- Work required:
The entries below contain a line with "v).seq = s.seq := rfl" and a line with "v).cal = s.cal := rfl". Retype exactly everything from the first down to the second, both included, and nothing else.

═══

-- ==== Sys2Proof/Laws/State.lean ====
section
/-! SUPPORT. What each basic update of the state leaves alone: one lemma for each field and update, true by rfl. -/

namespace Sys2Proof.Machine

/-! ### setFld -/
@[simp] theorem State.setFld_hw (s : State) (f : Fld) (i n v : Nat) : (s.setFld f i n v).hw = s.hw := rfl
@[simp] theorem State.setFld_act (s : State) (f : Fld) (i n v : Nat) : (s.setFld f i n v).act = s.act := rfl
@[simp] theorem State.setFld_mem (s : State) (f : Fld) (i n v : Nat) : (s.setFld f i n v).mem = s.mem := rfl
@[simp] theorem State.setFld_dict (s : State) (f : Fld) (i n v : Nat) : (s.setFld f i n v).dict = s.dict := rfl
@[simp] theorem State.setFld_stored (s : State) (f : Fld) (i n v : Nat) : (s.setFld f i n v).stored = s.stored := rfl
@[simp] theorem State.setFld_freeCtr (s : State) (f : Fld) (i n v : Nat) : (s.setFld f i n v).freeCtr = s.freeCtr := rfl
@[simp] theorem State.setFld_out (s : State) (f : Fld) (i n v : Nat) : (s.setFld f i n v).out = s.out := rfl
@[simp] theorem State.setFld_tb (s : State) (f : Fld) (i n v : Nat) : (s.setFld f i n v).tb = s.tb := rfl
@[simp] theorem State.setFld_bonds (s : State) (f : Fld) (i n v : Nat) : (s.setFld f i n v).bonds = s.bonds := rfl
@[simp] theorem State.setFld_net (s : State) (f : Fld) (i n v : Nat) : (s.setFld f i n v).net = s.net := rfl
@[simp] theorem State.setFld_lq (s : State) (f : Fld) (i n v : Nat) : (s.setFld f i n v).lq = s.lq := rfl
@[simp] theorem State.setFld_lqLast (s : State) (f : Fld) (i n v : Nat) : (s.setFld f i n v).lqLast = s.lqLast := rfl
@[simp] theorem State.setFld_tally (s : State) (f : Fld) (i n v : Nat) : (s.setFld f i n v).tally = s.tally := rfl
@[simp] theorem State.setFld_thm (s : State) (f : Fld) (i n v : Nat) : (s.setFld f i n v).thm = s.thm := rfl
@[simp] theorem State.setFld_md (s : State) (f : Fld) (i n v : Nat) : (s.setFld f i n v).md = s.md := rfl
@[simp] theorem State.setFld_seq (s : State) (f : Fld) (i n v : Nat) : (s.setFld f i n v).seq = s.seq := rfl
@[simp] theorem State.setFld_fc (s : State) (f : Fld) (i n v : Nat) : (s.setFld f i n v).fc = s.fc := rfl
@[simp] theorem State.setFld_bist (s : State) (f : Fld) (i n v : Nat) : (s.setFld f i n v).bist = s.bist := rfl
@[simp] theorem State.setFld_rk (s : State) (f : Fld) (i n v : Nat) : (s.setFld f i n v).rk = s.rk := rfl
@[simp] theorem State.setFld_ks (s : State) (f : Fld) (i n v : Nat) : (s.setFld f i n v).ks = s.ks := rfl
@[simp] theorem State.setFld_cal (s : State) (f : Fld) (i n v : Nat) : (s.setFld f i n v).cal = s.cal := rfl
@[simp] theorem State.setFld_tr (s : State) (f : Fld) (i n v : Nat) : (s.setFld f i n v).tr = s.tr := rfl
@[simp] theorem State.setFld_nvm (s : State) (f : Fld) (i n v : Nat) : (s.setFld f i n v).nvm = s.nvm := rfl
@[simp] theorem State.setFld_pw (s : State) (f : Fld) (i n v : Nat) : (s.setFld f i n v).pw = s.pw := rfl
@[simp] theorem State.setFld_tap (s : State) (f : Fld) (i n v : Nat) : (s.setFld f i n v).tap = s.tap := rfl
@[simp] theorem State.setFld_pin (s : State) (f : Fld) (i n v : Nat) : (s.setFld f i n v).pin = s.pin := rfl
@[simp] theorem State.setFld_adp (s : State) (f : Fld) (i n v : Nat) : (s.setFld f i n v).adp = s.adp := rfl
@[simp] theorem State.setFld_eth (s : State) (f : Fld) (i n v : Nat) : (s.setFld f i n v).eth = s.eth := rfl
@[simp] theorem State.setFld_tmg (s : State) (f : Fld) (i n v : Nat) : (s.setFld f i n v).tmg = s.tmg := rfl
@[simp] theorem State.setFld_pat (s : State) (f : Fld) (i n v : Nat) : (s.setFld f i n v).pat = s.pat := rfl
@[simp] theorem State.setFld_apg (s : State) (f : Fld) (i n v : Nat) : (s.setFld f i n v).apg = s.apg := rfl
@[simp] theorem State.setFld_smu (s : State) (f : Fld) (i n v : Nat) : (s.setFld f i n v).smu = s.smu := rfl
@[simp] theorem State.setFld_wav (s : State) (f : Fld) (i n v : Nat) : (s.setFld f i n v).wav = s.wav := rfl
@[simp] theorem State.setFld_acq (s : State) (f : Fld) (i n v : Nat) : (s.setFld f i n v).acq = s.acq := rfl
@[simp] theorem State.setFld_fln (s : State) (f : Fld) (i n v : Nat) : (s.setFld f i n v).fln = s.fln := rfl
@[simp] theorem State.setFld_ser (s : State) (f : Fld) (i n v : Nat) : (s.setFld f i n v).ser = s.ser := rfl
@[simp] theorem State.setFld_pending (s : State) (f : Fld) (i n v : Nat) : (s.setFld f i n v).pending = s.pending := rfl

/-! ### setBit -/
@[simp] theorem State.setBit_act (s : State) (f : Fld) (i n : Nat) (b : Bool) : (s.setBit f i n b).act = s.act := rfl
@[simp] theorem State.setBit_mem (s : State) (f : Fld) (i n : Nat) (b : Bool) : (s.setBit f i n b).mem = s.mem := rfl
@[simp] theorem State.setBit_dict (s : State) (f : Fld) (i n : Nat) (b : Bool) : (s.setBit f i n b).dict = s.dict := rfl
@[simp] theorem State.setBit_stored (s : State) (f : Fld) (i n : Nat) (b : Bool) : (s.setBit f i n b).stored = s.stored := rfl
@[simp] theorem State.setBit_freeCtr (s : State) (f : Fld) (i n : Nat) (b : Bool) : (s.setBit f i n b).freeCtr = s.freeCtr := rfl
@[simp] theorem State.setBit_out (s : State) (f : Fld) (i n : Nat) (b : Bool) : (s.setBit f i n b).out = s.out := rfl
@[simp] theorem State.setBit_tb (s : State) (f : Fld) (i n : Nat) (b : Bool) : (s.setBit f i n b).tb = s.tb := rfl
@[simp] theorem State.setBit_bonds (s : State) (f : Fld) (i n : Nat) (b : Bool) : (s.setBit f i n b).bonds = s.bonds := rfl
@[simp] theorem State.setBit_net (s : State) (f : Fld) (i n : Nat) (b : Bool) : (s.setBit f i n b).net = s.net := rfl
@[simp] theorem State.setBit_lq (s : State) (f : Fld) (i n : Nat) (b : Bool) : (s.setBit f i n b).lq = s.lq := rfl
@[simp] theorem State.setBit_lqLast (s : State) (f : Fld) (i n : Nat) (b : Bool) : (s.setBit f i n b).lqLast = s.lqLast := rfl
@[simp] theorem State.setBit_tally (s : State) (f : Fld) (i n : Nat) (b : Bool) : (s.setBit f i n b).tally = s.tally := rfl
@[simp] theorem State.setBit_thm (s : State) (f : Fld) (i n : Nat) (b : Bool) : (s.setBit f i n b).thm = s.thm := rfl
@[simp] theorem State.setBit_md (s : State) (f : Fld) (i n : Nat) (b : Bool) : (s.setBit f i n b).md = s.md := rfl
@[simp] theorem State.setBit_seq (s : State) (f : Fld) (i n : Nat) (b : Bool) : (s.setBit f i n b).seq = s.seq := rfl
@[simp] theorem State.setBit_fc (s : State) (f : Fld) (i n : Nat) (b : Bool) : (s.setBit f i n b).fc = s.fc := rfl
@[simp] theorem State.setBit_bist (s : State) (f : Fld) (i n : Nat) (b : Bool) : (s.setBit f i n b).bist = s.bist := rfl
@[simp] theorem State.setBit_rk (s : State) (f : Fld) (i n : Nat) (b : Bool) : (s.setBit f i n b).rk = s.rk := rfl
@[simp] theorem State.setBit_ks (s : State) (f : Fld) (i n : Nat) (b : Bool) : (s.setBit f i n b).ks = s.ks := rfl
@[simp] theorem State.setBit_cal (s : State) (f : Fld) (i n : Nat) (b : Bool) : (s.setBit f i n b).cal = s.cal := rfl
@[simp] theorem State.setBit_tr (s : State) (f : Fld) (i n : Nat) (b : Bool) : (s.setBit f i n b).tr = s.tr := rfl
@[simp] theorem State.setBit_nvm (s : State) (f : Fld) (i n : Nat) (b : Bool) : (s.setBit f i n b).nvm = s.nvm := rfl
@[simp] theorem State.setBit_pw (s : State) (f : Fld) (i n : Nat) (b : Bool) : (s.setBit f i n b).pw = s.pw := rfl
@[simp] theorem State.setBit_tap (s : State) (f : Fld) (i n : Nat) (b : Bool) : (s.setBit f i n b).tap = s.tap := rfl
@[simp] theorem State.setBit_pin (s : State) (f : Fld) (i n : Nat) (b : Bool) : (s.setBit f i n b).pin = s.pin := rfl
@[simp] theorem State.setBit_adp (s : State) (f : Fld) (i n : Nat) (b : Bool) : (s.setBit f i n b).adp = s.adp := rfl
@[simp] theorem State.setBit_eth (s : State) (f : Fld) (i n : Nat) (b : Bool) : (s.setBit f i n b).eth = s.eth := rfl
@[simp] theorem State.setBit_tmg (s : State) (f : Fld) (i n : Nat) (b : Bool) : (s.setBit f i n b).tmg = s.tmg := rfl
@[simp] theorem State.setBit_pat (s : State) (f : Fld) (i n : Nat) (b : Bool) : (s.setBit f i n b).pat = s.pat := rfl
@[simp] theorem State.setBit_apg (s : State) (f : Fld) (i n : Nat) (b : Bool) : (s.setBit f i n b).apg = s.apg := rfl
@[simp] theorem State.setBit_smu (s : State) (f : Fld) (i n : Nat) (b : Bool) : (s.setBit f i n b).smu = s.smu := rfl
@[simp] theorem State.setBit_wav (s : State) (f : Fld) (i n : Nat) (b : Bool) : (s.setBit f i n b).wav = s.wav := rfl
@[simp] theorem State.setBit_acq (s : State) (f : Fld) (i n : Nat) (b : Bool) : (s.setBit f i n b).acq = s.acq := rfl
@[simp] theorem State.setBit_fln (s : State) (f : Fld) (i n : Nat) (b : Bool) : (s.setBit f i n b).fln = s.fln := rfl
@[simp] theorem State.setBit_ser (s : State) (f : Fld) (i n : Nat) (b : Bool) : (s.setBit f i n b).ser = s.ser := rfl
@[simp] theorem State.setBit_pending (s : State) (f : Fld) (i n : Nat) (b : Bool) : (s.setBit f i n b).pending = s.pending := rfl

═══

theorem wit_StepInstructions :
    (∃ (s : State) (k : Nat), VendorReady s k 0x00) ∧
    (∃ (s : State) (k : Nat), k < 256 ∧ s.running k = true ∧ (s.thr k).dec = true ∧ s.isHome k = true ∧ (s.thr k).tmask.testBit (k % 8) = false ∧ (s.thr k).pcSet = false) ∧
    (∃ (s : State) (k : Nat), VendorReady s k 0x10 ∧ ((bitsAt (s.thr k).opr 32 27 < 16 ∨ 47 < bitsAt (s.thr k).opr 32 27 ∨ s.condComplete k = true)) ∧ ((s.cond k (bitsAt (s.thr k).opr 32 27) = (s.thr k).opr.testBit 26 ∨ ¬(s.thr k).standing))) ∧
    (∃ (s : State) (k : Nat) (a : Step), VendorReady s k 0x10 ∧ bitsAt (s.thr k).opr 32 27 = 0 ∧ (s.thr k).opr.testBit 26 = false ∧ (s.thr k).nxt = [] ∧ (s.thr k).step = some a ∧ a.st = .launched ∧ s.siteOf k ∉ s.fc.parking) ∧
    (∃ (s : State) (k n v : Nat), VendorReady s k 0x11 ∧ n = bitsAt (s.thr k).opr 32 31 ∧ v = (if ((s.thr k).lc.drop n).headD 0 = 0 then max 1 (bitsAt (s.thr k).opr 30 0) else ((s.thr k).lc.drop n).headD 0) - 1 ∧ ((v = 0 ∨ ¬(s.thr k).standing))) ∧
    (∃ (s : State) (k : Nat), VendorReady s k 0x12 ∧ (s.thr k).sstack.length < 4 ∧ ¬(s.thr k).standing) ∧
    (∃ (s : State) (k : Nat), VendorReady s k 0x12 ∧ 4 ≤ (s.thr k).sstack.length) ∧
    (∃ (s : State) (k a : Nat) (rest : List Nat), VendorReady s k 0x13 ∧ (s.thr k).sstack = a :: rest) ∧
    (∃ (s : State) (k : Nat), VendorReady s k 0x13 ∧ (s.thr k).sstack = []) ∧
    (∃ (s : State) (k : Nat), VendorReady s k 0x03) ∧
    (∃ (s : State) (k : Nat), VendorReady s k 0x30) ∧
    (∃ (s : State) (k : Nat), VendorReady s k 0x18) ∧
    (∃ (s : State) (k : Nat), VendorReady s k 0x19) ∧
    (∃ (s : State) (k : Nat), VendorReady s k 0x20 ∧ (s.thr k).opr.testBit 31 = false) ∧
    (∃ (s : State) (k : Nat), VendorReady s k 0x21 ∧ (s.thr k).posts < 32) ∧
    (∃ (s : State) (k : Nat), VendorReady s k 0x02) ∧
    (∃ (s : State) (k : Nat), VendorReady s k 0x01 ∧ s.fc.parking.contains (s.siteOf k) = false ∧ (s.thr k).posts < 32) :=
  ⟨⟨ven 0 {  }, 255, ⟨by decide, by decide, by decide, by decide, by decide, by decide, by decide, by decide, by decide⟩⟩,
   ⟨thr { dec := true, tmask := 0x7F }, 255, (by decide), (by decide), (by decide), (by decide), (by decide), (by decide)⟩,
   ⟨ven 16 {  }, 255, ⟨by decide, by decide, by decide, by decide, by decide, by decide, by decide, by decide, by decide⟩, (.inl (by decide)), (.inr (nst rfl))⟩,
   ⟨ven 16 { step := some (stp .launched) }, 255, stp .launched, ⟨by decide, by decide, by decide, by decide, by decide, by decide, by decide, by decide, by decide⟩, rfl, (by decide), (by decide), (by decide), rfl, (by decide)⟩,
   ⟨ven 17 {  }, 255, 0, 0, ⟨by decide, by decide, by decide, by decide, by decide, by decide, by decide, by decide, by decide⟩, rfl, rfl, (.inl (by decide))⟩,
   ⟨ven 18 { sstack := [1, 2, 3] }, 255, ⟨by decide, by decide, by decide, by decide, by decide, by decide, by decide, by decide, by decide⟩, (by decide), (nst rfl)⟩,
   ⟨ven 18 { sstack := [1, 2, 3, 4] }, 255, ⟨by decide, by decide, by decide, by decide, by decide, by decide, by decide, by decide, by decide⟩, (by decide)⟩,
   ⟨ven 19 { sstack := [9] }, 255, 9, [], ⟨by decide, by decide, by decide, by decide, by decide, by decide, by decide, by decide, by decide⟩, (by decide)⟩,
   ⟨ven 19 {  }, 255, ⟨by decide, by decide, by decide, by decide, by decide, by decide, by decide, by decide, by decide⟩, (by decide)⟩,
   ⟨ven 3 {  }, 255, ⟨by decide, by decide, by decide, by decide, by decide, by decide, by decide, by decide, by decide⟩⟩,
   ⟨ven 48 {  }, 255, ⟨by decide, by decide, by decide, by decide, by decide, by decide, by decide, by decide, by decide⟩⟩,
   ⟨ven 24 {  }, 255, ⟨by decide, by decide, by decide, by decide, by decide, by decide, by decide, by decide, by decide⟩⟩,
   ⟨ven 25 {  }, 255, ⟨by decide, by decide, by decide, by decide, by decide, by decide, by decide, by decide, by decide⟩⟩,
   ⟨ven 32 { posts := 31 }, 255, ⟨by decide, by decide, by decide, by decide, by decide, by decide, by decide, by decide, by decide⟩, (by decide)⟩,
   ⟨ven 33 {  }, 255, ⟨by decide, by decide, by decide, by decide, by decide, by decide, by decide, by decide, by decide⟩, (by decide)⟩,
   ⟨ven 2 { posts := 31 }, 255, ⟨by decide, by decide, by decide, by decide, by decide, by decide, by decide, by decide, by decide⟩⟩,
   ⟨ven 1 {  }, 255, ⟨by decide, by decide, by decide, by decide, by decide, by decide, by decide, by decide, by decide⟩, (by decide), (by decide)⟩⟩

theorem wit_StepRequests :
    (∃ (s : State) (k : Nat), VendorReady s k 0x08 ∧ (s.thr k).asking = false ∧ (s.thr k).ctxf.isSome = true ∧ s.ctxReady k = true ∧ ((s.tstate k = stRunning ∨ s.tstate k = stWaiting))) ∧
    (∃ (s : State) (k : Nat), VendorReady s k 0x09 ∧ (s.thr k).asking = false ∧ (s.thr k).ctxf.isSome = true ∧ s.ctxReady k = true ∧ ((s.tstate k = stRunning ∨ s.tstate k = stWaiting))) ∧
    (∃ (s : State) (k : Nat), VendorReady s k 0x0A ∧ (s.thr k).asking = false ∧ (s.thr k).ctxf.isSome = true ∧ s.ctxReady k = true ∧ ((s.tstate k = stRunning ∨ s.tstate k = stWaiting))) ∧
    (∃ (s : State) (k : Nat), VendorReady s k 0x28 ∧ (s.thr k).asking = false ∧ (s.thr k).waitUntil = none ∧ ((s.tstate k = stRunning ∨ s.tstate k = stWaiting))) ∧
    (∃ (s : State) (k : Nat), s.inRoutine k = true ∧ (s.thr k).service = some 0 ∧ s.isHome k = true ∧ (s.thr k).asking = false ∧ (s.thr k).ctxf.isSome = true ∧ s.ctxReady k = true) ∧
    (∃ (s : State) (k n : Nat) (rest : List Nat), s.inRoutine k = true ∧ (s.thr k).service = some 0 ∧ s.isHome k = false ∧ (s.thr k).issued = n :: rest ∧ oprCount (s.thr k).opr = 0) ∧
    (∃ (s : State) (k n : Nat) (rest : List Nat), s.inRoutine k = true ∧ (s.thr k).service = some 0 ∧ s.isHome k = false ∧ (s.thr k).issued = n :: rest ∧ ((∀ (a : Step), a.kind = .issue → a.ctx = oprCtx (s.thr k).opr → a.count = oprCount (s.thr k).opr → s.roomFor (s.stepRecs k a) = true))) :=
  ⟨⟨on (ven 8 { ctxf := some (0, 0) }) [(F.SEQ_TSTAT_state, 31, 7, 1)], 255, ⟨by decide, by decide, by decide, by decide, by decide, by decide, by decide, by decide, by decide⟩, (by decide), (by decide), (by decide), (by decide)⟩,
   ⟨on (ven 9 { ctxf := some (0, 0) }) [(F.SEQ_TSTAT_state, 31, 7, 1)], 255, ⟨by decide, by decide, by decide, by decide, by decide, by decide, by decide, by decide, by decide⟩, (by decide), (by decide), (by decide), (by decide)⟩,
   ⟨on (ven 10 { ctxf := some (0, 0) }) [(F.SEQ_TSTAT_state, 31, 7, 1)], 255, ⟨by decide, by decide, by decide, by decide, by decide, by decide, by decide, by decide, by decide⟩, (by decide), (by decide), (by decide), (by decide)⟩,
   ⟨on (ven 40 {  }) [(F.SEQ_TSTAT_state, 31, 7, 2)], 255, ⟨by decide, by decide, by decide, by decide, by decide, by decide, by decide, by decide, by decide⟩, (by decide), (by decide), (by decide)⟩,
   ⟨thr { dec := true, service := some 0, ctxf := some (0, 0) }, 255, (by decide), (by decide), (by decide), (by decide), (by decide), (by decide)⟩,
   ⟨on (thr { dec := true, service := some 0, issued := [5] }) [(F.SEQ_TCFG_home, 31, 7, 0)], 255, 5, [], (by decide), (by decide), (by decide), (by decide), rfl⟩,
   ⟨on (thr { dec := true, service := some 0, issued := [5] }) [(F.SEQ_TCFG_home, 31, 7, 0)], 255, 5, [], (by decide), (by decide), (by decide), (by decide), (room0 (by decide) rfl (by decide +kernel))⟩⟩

═══

- Answer space:
@[simp] theorem State.setFld_seq (s : State) (f : Fld) (i n v : Nat) : (s.setFld f i n v).seq = s.seq := rfl
@[simp] theorem State.setFld_fc (s : State) (f : Fld) (i n v : Nat) : (s.setFld f i n v).fc = s.fc := rfl
@[simp] theorem State.setFld_bist (s : State) (f : Fld) (i n v : Nat) : (s.setFld f i n v).bist = s.bist := rfl
@[simp] theorem State.setFld_rk (s : State) (f : Fld) (i n v : Nat) : (s.setFld f i n v).rk = s.rk := rfl
@[simp] theorem State.setFld_ks (s : State) (f : Fld) (i n v : Nat) : (s.setFld f i n v).ks = s.ks := rfl
@[simp] theorem State.setFld_cal (s : State) (f : Fld) (i n v : Nat) : (s.setFld f i n v).cal = s.cal := rfl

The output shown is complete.